Creer o reventar. Pero conste que yo no le pongo al lector puñal

al pecho para que crea. La libertad ha de ser libre, como dijo

un periodista de mi tierra.

Y aquí noto que habiéndome propuesto sólo hablar de los

ratones sujetos a la jurisdicción de fray Martín, el santo se me

estaba yendo al cielo. Punto con el introito y al grano, digo, a

los ratones.

Fray Martín de Porres tuvo especial predilección por los pericotes.

Incómodos huéspedes que nos vinieron casi junto con la

conquista, pues hasta el año 1552 no fueron esos animalejos

conocidos en el Perú. Llegaron de España en uno de los buques

que con cargamento de bacalao envió a nuestros puertos un

D. Gutierre, Obispo de Palencia. Nuestros indios bautizaron a los

ratones con el nombre de hucuchas, esto es, salidos del mar.

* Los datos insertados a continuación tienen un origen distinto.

namespace Scalar
def pg : Prog := {id := 4, k := 1, q := 2, seq := 5, ncore := 1, static := false, placed := none, sealed_ := false, repro := false, paddr := 0x1000, aadr := 77, step := 5, seed := 9, running := true, t0 := some 30, cores := [5]}
def x0 : Core := {st := .run, prog := some 4, level := 64, banks := [(999,3),(1000,4)], s := [(3, 2^64 - 5), (6, 1), (7, 0x123456789)], p := 9, seed := 7 + 2^64*9, step := 2^64-1, v := [(3, List.replicate 512 0x3f800000)]}
def st (x : Core) : State := {upS with cyc := 1000, time := 9000*77, isl := {upS.isl with cores := [(5, x)], progs := [pg]}}
def guards0 : List Guard := [{}, {pidx := 3}, {pidx := 3, pneg := true}, {pidx := 2}]
def sAs0 : List SA := [⟨3,3,6,false,0,0⟩,⟨0,3,6,true,0xFFFFFFF0,0⟩,⟨3,7,3,false,5,0⟩,⟨3,3,6,false,0,1⟩]
def sPs0 : List SP := [⟨3,3,6,false,0,0⟩,⟨0,3,6,true,0xFFFFFFF0,0⟩,⟨3,7,3,false,5,0⟩,⟨3,3,6,false,0,1⟩]
def sLs0 : List SL := [⟨3,3,false,2,true,0⟩, ⟨0,3,false,2,true,0⟩,⟨0,3,false,2,true,1⟩]
def sBs0 : List SB := [⟨3,6,0⟩, ⟨3,3,0⟩, ⟨3,3,1⟩]
def sXs0 : List SX := [⟨3,6,false,5,0⟩, ⟨0,3,true,6,0⟩,⟨3,6,false,6,1⟩]
def states0 : List State := [st x0, st {x0 with pend := [⟨0, 1001, .s 3 7⟩]}, st {x0 with pend := [⟨0, 999, .s 3 7⟩]}, st {x0 with ended := some 1000}]
def guards0_0 : Guard := guards0[0]'(by decide +kernel)
def guards0_2 : Guard := guards0[2]'(by decide +kernel)
def sAs0_0 : SA := sAs0[0]'(by decide +kernel)
def sAs0_3 : SA := sAs0[3]'(by decide +kernel)
def sBs0_0 : SB := sBs0[0]'(by decide +kernel)
def sBs0_2 : SB := sBs0[2]'(by decide +kernel)
def sLs0_0 : SL := sLs0[0]'(by decide +kernel)
def sLs0_2 : SL := sLs0[2]'(by decide +kernel)
def sPs0_0 : SP := sPs0[0]'(by decide +kernel)
def sPs0_3 : SP := sPs0[3]'(by decide +kernel)
def sXs0_0 : SX := sXs0[0]'(by decide +kernel)
def sXs0_2 : SX := sXs0[2]'(by decide +kernel)
def states0_0 : State := states0[0]'(by decide +kernel)
/-- The hypotheses of Obligations.ScalarSlot. -/
theorem witness_ScalarSlot :
    ((Issues states0_0 5) ∧ (checked states0_0 5 guards0_0 { bad := 0#52 != 0 } = none) ∧ ((states0_0.core 5).guard guards0_0 = true)) ∧
    ((Issues states0_0 5) ∧ (checked states0_0 5 guards0_2 { bad := 0#52 != 0 } = none) ∧ ((states0_0.core 5).guard guards0_2 = false)) ∧
    ((Issues states0_0 5) ∧ (Option.any (fun cause => true) (checked states0_0 5 guards0_0 { bad := 3#52 != 0 })) = true) ∧
    ((Issues states0_0 5) ∧ (checked states0_0 5 guards0_0 ((fun lat => { bad := sAs0_0.rsv != 0, s := sAs0_0.a.toNat :: if sAs0_0.i = true then [] else [sAs0_0.b.toNat], ws := [(sAs0_0.d.toNat, lat)] }) 1) = none) ∧ ((states0_0.core 5).guard guards0_0 = true)) ∧
    ((Issues states0_0 5) ∧ (checked states0_0 5 guards0_2 ((fun lat => { bad := sAs0_0.rsv != 0, s := sAs0_0.a.toNat :: if sAs0_0.i = true then [] else [sAs0_0.b.toNat], ws := [(sAs0_0.d.toNat, lat)] }) 1) = none) ∧ ((states0_0.core 5).guard guards0_2 = false)) ∧
    ((Issues states0_0 5) ∧ (Option.any (fun cause => true) (checked states0_0 5 guards0_0 ((fun lat => { bad := sAs0_3.rsv != 0, s := sAs0_3.a.toNat :: if sAs0_3.i = true then [] else [sAs0_3.b.toNat], ws := [(sAs0_3.d.toNat, lat)] }) 1))) = true) ∧
    ((Issues states0_0 5) ∧ (checked states0_0 5 guards0_0 ((fun lat => { bad := sAs0_0.rsv != 0, s := sAs0_0.a.toNat :: if sAs0_0.i = true then [] else [sAs0_0.b.toNat], ws := [(sAs0_0.d.toNat, lat)] }) 3) = none) ∧ ((states0_0.core 5).guard guards0_0 = true)) ∧
    ((Issues states0_0 5) ∧ (checked states0_0 5 guards0_2 ((fun lat => { bad := sAs0_0.rsv != 0, s := sAs0_0.a.toNat :: if sAs0_0.i = true then [] else [sAs0_0.b.toNat], ws := [(sAs0_0.d.toNat, lat)] }) 3) = none) ∧ ((states0_0.core 5).guard guards0_2 = false)) ∧
    ((Issues states0_0 5) ∧ (Option.any (fun cause => true) (checked states0_0 5 guards0_0 ((fun lat => { bad := sAs0_3.rsv != 0, s := sAs0_3.a.toNat :: if sAs0_3.i = true then [] else [sAs0_3.b.toNat], ws := [(sAs0_3.d.toNat, lat)] }) 3))) = true) ∧
    ((Issues states0_0 5) ∧ (checked states0_0 5 guards0_0 { bad := sAs0_0.rsv != 0, ws := [(sAs0_0.d.toNat, 1)] } = none) ∧ ((states0_0.core 5).guard guards0_0 = true)) ∧
    ((Issues states0_0 5) ∧ (checked states0_0 5 guards0_2 { bad := sAs0_0.rsv != 0, ws := [(sAs0_0.d.toNat, 1)] } = none) ∧ ((states0_0.core 5).guard guards0_2 = false)) ∧
    ((Issues states0_0 5) ∧ (Option.any (fun cause => true) (checked states0_0 5 guards0_0 { bad := sAs0_3.rsv != 0, ws := [(sAs0_3.d.toNat, 1)] })) = true) ∧
    ((Issues states0_0 5) ∧ (checked states0_0 5 guards0_0 { bad := sAs0_0.rsv != 0, s := [sAs0_0.a.toNat], ws := [(sAs0_0.d.toNat, 1)] } = none) ∧ ((states0_0.core 5).guard guards0_0 = true)) ∧
    ((Issues states0_0 5) ∧ (checked states0_0 5 guards0_2 { bad := sAs0_0.rsv != 0, s := [sAs0_0.a.toNat], ws := [(sAs0_0.d.toNat, 1)] } = none) ∧ ((states0_0.core 5).guard guards0_2 = false)) ∧
    ((Issues states0_0 5) ∧ (Option.any (fun cause => true) (checked states0_0 5 guards0_0 { bad := sAs0_3.rsv != 0, s := [sAs0_3.a.toNat], ws := [(sAs0_3.d.toNat, 1)] })) = true) ∧
    ((Issues states0_0 5) ∧ (let u := { bad := sPs0_0.rsv != 0, s := sPs0_0.a.toNat :: if sPs0_0.i = true then [] else [sPs0_0.b.toNat], wp := [(sPs0_0.pd.toNat, 1)] }; decide (checked states0_0 5 guards0_0 u = none) && decide ((states0_0.core 5).guard guards0_0 = true)) = true) ∧
    ((Issues states0_0 5) ∧ (let u := { bad := sPs0_0.rsv != 0, s := sPs0_0.a.toNat :: if sPs0_0.i = true then [] else [sPs0_0.b.toNat], wp := [(sPs0_0.pd.toNat, 1)] }; decide (checked states0_0 5 guards0_2 u = none) && decide ((states0_0.core 5).guard guards0_2 = false)) = true) ∧
    ((Issues states0_0 5) ∧ (let u := { bad := sPs0_3.rsv != 0, s := sPs0_3.a.toNat :: if sPs0_3.i = true then [] else [sPs0_3.b.toNat], wp := [(sPs0_3.pd.toNat, 1)] }; Option.any (fun cause => true) (checked states0_0 5 guards0_0 u)) = true) ∧
    ((Issues states0_0 5) ∧ (let u := { bad := sLs0_0.rsv != 0, p := [sLs0_0.pa.toNat, sLs0_0.pb.toNat], wp := [(sLs0_0.pd.toNat, 1)] }; decide (checked states0_0 5 guards0_0 u = none) && decide ((states0_0.core 5).guard guards0_0 = true)) = true) ∧
    ((Issues states0_0 5) ∧ (let u := { bad := sLs0_0.rsv != 0, p := [sLs0_0.pa.toNat, sLs0_0.pb.toNat], wp := [(sLs0_0.pd.toNat, 1)] }; decide (checked states0_0 5 guards0_2 u = none) && decide ((states0_0.core 5).guard guards0_2 = false)) = true) ∧
    ((Issues states0_0 5) ∧ (let u := { bad := sLs0_2.rsv != 0, p := [sLs0_2.pa.toNat, sLs0_2.pb.toNat], wp := [(sLs0_2.pd.toNat, 1)] }; Option.any (fun cause => true) (checked states0_0 5 guards0_0 u)) = true) := by
  refine ⟨?_, ?_, ?_, ?_, ?_, ?_, ?_, ?_, ?_, ?_, ?_, ?_, ?_, ?_, ?_, ?_, ?_, ?_, ?_, ?_, ?_⟩ <;> decide +kernel
/-- The hypotheses of Obligations.ScalarSlot, its part on scalar control. -/
theorem witness_ScalarControl :
    ((Issues states0_0 5) ∧ (checked states0_0 5 guards0_0 { bad := sBs0_0.rsv != 0 } = none) ∧ ((states0_0.core 5).guard guards0_0 = true)) ∧
    ((Issues states0_0 5) ∧ (checked states0_0 5 guards0_2 { bad := sBs0_0.rsv != 0 } = none) ∧ ((states0_0.core 5).guard guards0_2 = false)) ∧
    ((Issues states0_0 5) ∧ (Option.any (fun cause => true) (checked states0_0 5 guards0_0 { bad := sBs0_2.rsv != 0 })) = true) ∧
    ((Issues states0_0 5) ∧ (checked states0_0 5 guards0_0 { bad := sBs0_0.rsv != 0, s := [sBs0_0.a.toNat], ws := [(sBs0_0.a.toNat, 1)] } = none) ∧ ((states0_0.core 5).guard guards0_0 = true)) ∧
    ((Issues states0_0 5) ∧ (checked states0_0 5 guards0_2 { bad := sBs0_0.rsv != 0, s := [sBs0_0.a.toNat], ws := [(sBs0_0.a.toNat, 1)] } = none) ∧ ((states0_0.core 5).guard guards0_2 = false)) ∧
    ((Issues states0_0 5) ∧ (Option.any (fun cause => true) (checked states0_0 5 guards0_0 { bad := sBs0_2.rsv != 0, s := [sBs0_2.a.toNat], ws := [(sBs0_2.a.toNat, 1)] })) = true) ∧
    ((Issues states0_0 5) ∧ (states0_0.isl.progs.length = 1) ∧ (states0_0.isl.progs.any fun p => decide ((states0_0.core 5).prog = some p.id) && (decide ((states0_0.core 5).ended = none) && (decide (checked states0_0 5 guards0_0 { bad := 0#52 != 0 } = none) && decide ((states0_0.core 5).guard guards0_0 = true)))) = true) ∧
    ((Issues states0_0 5) ∧ (states0_0.isl.progs.length = 1) ∧ (states0_0.isl.progs.any fun p => decide ((states0_0.core 5).prog = some p.id) && (decide ((states0_0.core 5).ended = none) && (decide (checked states0_0 5 guards0_2 { bad := 0#52 != 0 } = none) && decide ((states0_0.core 5).guard guards0_2 = false)))) = true) ∧
    ((Issues states0_0 5) ∧ (states0_0.isl.progs.length = 1) ∧ (states0_0.isl.progs.any fun p => decide ((states0_0.core 5).prog = some p.id) && (decide ((states0_0.core 5).ended = none) && Option.any (fun cause => true) (checked states0_0 5 guards0_0 { bad := 3#52 != 0 }))) = true) ∧
    ((Issues states0_0 5) ∧ (let u := { bad := sXs0_0.rsv != 0, ws := [(sXs0_0.d.toNat, 1)] }; Option.any (fun p => Option.any (fun t0 => decide (checked states0_0 5 guards0_0 u = none) && decide ((states0_0.core 5).guard guards0_0 = true)) p.t0) (coreProg states0_0 5)) = true) ∧
    ((Issues states0_0 5) ∧ (let u := { bad := sXs0_0.rsv != 0, ws := [(sXs0_0.d.toNat, 1)] }; Option.any (fun p => Option.any (fun t0 => decide (checked states0_0 5 guards0_2 u = none) && decide ((states0_0.core 5).guard guards0_2 = false)) p.t0) (coreProg states0_0 5)) = true) ∧
    ((Issues states0_0 5) ∧ (let u := { bad := sXs0_2.rsv != 0, ws := [(sXs0_2.d.toNat, 1)] }; Option.any (fun p => Option.any (fun t0 => Option.any (fun cause => true) (checked states0_0 5 guards0_0 u)) p.t0) (coreProg states0_0 5)) = true) ∧
    ((Issues states0_0 5) ∧ (let u := { bad := sXs0_0.rsv != 0, ws := [(sXs0_0.d.toNat, 1)] }; decide (checked states0_0 5 guards0_0 u = none) && decide ((states0_0.core 5).guard guards0_0 = true)) = true) ∧
    ((Issues states0_0 5) ∧ (let u := { bad := sXs0_0.rsv != 0, ws := [(sXs0_0.d.toNat, 1)] }; decide (checked states0_0 5 guards0_2 u = none) && decide ((states0_0.core 5).guard guards0_2 = false)) = true) ∧
    ((Issues states0_0 5) ∧ (let u := { bad := sXs0_2.rsv != 0, ws := [(sXs0_2.d.toNat, 1)] }; Option.any (fun cause => true) (checked states0_0 5 guards0_0 u)) = true) ∧
    ((Issues states0_0 5) ∧ (checked states0_0 5 guards0_0 { bad := sXs0_0.rsv != 0 } = none) ∧ ((states0_0.core 5).guard guards0_0 = true)) ∧
    ((Issues states0_0 5) ∧ (checked states0_0 5 guards0_2 { bad := sXs0_0.rsv != 0 } = none) ∧ ((states0_0.core 5).guard guards0_2 = false)) ∧
    ((Issues states0_0 5) ∧ (Option.any (fun cause => true) (checked states0_0 5 guards0_0 { bad := sXs0_2.rsv != 0 })) = true) ∧
    ((Issues states0_0 5) ∧ (checked states0_0 5 guards0_0 { bad := sXs0_0.rsv != 0, s := [sXs0_0.a.toNat] } = none) ∧ ((states0_0.core 5).guard guards0_0 = true)) ∧
    ((Issues states0_0 5) ∧ (checked states0_0 5 guards0_2 { bad := sXs0_0.rsv != 0, s := [sXs0_0.a.toNat] } = none) ∧ ((states0_0.core 5).guard guards0_2 = false)) ∧
    ((Issues states0_0 5) ∧ (Option.any (fun cause => true) (checked states0_0 5 guards0_0 { bad := sXs0_2.rsv != 0, s := [sXs0_2.a.toNat] })) = true) := by
  refine ⟨?_, ?_, ?_, ?_, ?_, ?_, ?_, ?_, ?_, ?_, ?_, ?_, ?_, ?_, ?_, ?_, ?_, ?_, ?_, ?_, ?_⟩ <;> decide +kernel
end Scalar
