-- ==== Sys2Proof/Config.lean ====
section
/-! DEFINITION. The implementation parameters of R8. They are fixed for a run and no instruction
reads or writes them (R36). A `Config` is plain data; every state carries the one it runs under
(log entry 1), so a statement about every state is a statement about every configuration. -/

namespace Sys2Proof

/-- `POLICY` (R8, R100): which line of a full set is the victim. -/
inductive Policy where
  /-- least recently used -/
  | lru
  /-- least frequently used, recency as the tie-break -/
  | lfu
  deriving DecidableEq, Repr

/-- The parameters of R8 that a run is given. `XLEN` and `NREG` are 32 in the types. `REG_INIT` and
`MEM_INIT` are the launch input (`Machine.Launch`). -/
structure Config where
  /-- `MEM_SIZE`: bytes in the flat memory, addresses 0..MEM_SIZE-1 (OPEN) -/
  memSize : Nat
  /-- `RESET_PC`: first fetch address -/
  resetPc : Word
  /-- `GP_INIT`: initial value of x3 -/
  gpInit : Word
  /-- `SP_INIT`: initial value of x2 (OPEN) -/
  spInit : Word
  /-- `EXIT_CODE`: value of x10 that makes a retiring `ecall` end the run (OPEN) -/
  exitCode : Word
  /-- `REQ_PRINT_INT` (OPEN) -/
  reqPrintInt : Word
  /-- `REQ_PRINT_STR` (OPEN) -/
  reqPrintStr : Word
  /-- `REQ_PRINT_CHAR` (OPEN) -/
  reqPrintChar : Word
  /-- `CACHE_ENABLED`: loads and stores access the cache engine (OPEN) -/
  cacheEnabled : Bool
  /-- `SET_INDEX_BITS` = s: the set count is 2^s (OPEN) -/
  setIndexBits : Nat
  /-- `LINES_PER_SET` = w: associativity (OPEN) -/
  linesPerSet : Nat
  /-- `BLOCK_OFFSET_BITS` = b: the block size is 2^b bytes (OPEN) -/
  blockOffsetBits : Nat
  /-- `POLICY` (OPEN) -/
  policy : Policy
  /-- `RF_WRITE_FIRST`: Decode sees the value Writeback writes in the same cycle (default true) -/
  rfWriteFirst : Bool
  deriving DecidableEq, Repr

/-- The configuration `State.reset` carries. `RESET_PC`, `GP_INIT` and `RF_WRITE_FIRST` are the
spec's values (R8). DESIGN CHOICE, unsafe (log entry 2): every OPEN parameter has the example value
of 95_test_vectors.md, the cache disabled as in its common start state. -/
def Config.initial : Config where
  memSize := 0x10000
  resetPc := 0x1000
  gpInit := 0x3000
  spInit := 0xFFFC
  exitCode := 10
  reqPrintInt := 1
  reqPrintStr := 4
  reqPrintChar := 11
  cacheEnabled := false
  setIndexBits := 2
  linesPerSet := 2
  blockOffsetBits := 4
  policy := .lru
  rfWriteFirst := true

end Sys2Proof
end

En los tiempos barberiles de Martín, un pericote era todavía

casi una curiosidad; pues relativamente la familia ratonesca

principiaba a multiplicar. Quizá desde entonces encariñóse por

los roedores; y viendo en ellos la obra del Señor, es de presumir

que diría, estableciendo comparación entre persona y la de

esos chiquitines seres, lo que dijo un poeta:

El mismo tiempo malgastó en mí Dios,que en hacer un ratón, o a lo más dos.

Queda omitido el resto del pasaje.